● **Records**
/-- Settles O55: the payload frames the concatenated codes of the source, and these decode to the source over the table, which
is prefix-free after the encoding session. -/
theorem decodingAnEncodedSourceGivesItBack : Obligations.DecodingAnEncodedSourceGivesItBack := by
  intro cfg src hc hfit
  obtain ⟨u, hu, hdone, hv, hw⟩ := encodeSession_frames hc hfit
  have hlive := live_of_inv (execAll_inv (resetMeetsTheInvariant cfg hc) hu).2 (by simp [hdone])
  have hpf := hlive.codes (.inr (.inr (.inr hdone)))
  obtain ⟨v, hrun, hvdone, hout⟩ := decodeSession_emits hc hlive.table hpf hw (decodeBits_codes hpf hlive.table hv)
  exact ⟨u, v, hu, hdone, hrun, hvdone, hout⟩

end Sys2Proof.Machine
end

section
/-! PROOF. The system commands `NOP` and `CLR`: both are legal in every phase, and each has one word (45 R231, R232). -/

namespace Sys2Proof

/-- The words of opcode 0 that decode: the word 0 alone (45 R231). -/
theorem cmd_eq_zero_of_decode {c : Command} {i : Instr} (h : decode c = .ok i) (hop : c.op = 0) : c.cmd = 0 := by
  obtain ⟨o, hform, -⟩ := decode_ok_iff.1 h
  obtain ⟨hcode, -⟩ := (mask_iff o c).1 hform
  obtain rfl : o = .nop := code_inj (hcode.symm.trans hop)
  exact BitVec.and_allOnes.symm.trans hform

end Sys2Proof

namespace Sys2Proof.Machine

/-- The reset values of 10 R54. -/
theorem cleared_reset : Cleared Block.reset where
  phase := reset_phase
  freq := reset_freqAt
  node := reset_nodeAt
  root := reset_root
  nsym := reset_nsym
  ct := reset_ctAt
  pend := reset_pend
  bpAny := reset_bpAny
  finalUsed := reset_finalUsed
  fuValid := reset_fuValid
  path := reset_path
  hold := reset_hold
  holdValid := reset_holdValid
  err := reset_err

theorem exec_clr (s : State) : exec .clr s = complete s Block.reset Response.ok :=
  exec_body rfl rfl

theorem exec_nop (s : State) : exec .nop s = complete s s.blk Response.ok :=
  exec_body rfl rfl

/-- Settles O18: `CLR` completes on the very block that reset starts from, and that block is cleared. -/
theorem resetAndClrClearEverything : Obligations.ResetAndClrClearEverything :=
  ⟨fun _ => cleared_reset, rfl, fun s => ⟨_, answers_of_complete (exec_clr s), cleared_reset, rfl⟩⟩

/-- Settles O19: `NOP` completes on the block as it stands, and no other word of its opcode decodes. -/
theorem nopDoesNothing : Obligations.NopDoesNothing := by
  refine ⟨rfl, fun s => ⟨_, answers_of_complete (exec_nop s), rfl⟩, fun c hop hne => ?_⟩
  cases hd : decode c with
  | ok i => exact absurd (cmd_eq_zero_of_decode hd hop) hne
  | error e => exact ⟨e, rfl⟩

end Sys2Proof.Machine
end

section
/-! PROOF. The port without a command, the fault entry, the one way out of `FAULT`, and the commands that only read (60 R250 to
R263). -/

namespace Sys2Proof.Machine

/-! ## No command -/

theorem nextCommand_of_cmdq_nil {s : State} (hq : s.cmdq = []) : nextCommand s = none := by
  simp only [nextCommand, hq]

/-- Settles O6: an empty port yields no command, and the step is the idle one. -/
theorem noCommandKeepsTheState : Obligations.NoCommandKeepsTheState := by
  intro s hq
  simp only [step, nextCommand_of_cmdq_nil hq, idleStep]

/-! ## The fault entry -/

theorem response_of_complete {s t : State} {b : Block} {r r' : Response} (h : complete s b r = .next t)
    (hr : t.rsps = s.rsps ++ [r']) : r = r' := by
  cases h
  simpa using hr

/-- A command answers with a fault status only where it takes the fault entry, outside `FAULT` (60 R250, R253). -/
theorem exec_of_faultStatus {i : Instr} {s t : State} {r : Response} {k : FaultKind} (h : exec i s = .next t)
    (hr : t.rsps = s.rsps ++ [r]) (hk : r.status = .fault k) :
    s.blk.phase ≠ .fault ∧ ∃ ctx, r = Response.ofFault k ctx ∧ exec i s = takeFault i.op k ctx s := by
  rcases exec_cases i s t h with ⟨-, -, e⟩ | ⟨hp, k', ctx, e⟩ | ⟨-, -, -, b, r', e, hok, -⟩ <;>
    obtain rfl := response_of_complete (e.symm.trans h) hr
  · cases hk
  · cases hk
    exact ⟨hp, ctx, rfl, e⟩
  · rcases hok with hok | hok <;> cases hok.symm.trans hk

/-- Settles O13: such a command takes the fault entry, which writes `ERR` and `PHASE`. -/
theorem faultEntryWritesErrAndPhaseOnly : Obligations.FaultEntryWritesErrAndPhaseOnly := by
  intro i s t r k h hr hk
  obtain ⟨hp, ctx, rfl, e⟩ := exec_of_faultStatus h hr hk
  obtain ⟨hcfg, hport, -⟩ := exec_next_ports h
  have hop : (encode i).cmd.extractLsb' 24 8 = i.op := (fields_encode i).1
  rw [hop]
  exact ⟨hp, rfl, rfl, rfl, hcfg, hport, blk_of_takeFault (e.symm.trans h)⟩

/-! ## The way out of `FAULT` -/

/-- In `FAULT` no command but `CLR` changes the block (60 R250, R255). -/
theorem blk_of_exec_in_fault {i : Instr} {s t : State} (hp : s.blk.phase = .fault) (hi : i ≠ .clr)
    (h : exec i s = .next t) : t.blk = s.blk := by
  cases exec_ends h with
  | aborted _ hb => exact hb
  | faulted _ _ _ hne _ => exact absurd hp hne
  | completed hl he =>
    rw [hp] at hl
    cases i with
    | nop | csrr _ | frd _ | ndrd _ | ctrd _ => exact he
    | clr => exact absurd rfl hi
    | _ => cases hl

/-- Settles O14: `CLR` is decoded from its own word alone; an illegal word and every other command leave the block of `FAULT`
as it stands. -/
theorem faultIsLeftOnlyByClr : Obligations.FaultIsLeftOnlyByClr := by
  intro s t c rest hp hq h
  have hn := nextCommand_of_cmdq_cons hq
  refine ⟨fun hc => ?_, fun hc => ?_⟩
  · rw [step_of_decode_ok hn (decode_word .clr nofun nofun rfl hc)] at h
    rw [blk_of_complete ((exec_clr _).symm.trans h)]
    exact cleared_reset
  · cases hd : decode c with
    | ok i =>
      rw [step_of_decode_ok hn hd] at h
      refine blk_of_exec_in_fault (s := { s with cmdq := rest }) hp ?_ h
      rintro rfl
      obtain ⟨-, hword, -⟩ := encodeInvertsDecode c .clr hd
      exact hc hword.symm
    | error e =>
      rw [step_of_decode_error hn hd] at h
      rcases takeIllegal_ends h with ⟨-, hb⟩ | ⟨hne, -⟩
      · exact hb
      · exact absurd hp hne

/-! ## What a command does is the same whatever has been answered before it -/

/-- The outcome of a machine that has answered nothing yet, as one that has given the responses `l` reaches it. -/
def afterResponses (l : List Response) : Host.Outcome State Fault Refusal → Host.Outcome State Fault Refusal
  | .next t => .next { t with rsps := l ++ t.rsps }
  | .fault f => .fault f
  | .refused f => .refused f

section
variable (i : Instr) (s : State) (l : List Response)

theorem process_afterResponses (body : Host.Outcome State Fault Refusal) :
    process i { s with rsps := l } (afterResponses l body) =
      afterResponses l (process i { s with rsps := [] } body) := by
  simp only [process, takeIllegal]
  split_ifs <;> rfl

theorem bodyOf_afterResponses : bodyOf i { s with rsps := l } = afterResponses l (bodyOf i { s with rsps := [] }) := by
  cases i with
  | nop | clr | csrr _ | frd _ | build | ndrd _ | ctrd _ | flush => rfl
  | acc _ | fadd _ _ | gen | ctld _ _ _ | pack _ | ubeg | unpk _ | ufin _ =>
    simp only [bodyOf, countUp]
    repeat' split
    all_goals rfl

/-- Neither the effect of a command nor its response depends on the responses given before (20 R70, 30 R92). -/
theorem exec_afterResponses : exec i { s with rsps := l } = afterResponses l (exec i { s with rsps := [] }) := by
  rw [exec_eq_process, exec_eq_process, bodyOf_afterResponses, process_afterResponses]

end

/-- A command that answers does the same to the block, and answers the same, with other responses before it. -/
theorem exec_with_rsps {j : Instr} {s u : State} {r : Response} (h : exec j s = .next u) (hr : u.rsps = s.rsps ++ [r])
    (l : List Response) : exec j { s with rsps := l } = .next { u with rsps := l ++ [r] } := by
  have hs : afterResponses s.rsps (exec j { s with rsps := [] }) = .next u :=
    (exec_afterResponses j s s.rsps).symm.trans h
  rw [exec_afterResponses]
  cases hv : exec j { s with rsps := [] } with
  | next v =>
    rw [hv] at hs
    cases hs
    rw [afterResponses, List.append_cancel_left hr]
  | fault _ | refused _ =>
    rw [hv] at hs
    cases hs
==
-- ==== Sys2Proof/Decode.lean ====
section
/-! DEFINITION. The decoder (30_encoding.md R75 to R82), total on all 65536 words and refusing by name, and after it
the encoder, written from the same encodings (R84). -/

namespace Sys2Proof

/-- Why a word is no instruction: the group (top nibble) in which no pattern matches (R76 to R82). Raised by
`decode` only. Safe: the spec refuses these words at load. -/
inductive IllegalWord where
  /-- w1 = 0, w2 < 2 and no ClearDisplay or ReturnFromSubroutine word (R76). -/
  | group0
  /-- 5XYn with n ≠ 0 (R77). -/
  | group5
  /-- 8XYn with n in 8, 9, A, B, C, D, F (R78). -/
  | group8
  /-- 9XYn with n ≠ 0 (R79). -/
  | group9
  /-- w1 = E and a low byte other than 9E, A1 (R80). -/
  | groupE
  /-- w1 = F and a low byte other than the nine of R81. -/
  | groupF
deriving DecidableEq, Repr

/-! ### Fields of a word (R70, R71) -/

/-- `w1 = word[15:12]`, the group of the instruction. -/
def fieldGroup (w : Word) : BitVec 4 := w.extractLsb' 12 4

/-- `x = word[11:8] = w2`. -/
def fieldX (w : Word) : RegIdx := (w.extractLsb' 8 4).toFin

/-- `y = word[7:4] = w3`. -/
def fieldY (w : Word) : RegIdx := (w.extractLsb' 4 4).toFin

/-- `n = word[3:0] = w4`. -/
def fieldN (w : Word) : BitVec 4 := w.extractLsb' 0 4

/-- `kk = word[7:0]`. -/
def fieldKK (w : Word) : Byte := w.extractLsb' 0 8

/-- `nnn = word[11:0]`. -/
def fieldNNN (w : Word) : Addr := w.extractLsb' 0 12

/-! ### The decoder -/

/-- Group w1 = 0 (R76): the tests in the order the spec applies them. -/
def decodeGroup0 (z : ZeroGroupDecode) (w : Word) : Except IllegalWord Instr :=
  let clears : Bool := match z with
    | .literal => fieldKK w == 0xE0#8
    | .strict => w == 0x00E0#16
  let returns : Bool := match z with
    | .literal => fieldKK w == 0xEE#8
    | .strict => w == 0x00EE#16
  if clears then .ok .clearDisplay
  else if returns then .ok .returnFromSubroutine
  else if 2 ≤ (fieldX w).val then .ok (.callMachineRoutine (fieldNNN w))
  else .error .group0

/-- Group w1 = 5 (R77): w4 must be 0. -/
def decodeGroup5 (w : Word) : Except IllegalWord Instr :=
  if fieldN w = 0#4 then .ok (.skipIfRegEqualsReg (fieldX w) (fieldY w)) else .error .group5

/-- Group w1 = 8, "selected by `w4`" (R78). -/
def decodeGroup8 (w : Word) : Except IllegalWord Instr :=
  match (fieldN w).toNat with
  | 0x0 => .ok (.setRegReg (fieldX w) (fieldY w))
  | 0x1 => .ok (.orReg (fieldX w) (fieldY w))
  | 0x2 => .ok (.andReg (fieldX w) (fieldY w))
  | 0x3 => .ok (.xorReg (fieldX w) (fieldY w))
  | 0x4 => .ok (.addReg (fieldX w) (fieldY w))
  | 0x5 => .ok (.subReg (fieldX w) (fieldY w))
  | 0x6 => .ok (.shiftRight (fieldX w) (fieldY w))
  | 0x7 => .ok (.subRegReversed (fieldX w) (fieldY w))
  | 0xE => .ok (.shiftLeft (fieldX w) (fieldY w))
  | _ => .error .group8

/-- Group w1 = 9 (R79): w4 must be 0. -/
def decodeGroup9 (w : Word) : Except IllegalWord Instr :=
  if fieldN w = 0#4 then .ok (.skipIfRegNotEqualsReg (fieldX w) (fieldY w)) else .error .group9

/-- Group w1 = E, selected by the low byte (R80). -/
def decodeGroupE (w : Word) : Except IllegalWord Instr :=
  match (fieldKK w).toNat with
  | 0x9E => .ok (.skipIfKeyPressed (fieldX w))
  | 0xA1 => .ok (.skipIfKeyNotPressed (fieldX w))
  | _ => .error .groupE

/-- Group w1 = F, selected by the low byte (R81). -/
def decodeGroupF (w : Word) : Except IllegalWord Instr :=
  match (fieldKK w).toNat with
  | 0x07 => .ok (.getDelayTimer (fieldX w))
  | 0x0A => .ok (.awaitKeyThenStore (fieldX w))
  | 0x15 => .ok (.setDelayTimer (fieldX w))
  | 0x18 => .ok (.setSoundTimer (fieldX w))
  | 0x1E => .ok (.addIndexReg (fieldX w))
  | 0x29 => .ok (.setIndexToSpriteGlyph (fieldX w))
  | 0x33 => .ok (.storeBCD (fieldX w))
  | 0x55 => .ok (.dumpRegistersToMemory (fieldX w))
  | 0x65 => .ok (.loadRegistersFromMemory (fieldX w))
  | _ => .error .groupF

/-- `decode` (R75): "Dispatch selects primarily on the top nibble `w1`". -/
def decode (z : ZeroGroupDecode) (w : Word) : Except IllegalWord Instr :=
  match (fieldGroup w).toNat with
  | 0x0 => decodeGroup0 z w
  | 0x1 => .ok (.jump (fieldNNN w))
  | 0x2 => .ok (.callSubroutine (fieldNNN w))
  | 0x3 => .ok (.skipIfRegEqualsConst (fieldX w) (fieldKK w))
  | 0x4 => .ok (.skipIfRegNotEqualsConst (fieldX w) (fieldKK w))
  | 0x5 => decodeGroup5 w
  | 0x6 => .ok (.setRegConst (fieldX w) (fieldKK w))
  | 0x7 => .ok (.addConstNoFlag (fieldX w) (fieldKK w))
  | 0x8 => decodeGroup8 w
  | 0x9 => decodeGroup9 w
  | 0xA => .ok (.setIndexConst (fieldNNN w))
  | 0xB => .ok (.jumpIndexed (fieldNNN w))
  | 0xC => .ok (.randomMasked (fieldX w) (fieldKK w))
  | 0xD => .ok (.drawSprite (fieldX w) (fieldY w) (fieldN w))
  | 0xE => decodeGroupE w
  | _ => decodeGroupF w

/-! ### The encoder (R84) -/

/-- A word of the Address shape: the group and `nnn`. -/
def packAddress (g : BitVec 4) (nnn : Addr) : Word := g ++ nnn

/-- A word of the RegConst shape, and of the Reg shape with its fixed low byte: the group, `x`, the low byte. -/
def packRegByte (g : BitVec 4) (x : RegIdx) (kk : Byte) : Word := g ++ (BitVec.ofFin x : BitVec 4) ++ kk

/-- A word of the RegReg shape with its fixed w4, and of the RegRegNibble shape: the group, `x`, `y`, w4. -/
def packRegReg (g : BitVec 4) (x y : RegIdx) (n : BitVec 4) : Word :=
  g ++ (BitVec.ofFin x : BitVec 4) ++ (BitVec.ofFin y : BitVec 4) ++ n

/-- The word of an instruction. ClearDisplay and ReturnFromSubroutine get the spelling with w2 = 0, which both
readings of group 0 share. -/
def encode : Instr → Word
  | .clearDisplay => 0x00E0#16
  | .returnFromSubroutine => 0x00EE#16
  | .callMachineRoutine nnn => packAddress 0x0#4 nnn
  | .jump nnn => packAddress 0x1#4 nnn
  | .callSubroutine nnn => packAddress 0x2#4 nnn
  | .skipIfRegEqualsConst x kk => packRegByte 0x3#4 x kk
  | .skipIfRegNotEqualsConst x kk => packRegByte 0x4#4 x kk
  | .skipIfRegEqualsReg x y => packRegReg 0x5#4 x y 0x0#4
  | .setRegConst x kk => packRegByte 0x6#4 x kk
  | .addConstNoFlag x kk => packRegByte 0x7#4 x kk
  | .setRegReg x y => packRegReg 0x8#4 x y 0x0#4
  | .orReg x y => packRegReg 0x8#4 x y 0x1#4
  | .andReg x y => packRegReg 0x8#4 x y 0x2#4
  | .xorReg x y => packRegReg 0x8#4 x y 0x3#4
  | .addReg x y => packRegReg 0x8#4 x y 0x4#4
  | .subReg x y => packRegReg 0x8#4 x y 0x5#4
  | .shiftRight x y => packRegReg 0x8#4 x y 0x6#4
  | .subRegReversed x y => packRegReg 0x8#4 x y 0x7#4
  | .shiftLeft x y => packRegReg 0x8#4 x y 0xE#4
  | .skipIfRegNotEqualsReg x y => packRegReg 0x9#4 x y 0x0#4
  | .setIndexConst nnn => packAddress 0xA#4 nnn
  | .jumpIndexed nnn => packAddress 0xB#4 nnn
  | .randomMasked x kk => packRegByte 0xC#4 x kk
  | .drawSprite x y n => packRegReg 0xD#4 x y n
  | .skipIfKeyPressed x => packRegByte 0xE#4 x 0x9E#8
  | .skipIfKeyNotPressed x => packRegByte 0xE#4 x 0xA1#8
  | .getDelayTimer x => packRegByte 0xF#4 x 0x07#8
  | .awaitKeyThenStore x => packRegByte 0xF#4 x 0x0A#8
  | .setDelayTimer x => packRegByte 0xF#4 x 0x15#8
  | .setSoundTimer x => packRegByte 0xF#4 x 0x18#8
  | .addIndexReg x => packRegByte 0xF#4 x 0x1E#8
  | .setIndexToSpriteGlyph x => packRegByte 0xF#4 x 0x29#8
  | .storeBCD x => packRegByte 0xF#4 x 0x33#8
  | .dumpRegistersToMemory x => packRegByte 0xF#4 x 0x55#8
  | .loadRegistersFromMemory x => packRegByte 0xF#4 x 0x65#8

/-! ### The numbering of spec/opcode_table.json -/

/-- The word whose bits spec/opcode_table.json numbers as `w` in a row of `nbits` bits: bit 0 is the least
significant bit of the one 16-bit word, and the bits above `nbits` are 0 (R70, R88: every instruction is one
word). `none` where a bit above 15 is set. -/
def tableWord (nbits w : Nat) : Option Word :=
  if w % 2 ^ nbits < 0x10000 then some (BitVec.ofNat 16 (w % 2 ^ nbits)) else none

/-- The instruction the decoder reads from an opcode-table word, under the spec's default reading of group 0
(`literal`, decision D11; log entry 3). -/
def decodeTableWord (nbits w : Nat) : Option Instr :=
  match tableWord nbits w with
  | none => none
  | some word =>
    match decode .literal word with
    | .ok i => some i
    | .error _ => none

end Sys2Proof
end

● **Work required**
Find the line with "the table, which" in the material above. Reproduce it and each line after it up to and including the line with "obtain ⟨u, hu, hdone, hv, hw⟩".

● **Solution to this problem**
/-- Settles O55: the payload frames the concatenated codes of the source, and these decode to the source over the table, which
is prefix-free after the encoding session. -/
theorem decodingAnEncodedSourceGivesItBack : Obligations.DecodingAnEncodedSourceGivesItBack := by
  intro cfg src hc hfit
  obtain ⟨u, hu, hdone, hv, hw⟩ := encodeSession_frames hc hfit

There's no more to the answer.